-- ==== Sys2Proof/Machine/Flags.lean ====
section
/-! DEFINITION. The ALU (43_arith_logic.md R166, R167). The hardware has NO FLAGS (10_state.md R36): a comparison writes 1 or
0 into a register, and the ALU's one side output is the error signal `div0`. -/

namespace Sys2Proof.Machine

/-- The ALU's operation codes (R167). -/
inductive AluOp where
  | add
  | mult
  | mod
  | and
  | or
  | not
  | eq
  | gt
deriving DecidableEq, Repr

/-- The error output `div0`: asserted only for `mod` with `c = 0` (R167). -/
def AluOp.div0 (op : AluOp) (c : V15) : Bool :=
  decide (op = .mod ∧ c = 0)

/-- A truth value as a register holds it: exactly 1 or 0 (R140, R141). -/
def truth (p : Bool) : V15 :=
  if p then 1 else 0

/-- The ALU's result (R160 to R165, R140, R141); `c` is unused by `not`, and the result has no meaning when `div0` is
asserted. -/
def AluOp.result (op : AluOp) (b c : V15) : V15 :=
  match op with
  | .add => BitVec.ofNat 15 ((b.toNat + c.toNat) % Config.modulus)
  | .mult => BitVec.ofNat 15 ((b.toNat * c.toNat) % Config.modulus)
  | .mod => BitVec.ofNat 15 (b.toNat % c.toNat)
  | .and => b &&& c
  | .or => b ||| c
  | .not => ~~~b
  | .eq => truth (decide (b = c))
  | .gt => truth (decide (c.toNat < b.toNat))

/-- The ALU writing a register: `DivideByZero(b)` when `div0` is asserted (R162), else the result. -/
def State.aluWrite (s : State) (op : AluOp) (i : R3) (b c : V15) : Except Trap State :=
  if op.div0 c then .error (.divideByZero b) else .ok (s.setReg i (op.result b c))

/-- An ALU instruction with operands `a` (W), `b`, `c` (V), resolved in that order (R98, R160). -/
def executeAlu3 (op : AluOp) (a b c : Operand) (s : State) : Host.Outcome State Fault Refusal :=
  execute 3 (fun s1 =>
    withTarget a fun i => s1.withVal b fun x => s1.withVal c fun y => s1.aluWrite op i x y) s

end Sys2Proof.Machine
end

########################################

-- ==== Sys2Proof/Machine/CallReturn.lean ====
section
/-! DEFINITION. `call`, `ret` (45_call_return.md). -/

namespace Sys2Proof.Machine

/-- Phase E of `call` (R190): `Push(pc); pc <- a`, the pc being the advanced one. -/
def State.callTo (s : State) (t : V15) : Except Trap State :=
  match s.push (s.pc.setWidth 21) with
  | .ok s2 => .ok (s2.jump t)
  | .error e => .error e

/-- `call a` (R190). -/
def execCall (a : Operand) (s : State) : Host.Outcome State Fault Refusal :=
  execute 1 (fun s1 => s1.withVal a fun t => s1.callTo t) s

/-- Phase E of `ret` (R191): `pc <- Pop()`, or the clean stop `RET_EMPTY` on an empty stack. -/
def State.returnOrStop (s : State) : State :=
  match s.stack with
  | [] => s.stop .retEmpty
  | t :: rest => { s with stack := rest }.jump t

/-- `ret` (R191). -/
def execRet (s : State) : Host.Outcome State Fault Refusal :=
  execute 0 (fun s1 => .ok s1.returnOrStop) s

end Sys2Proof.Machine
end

########################################

Instructions for the task -
Count how many lines in the entries hold "truth" and reply with that number alone.

Exercise response -
4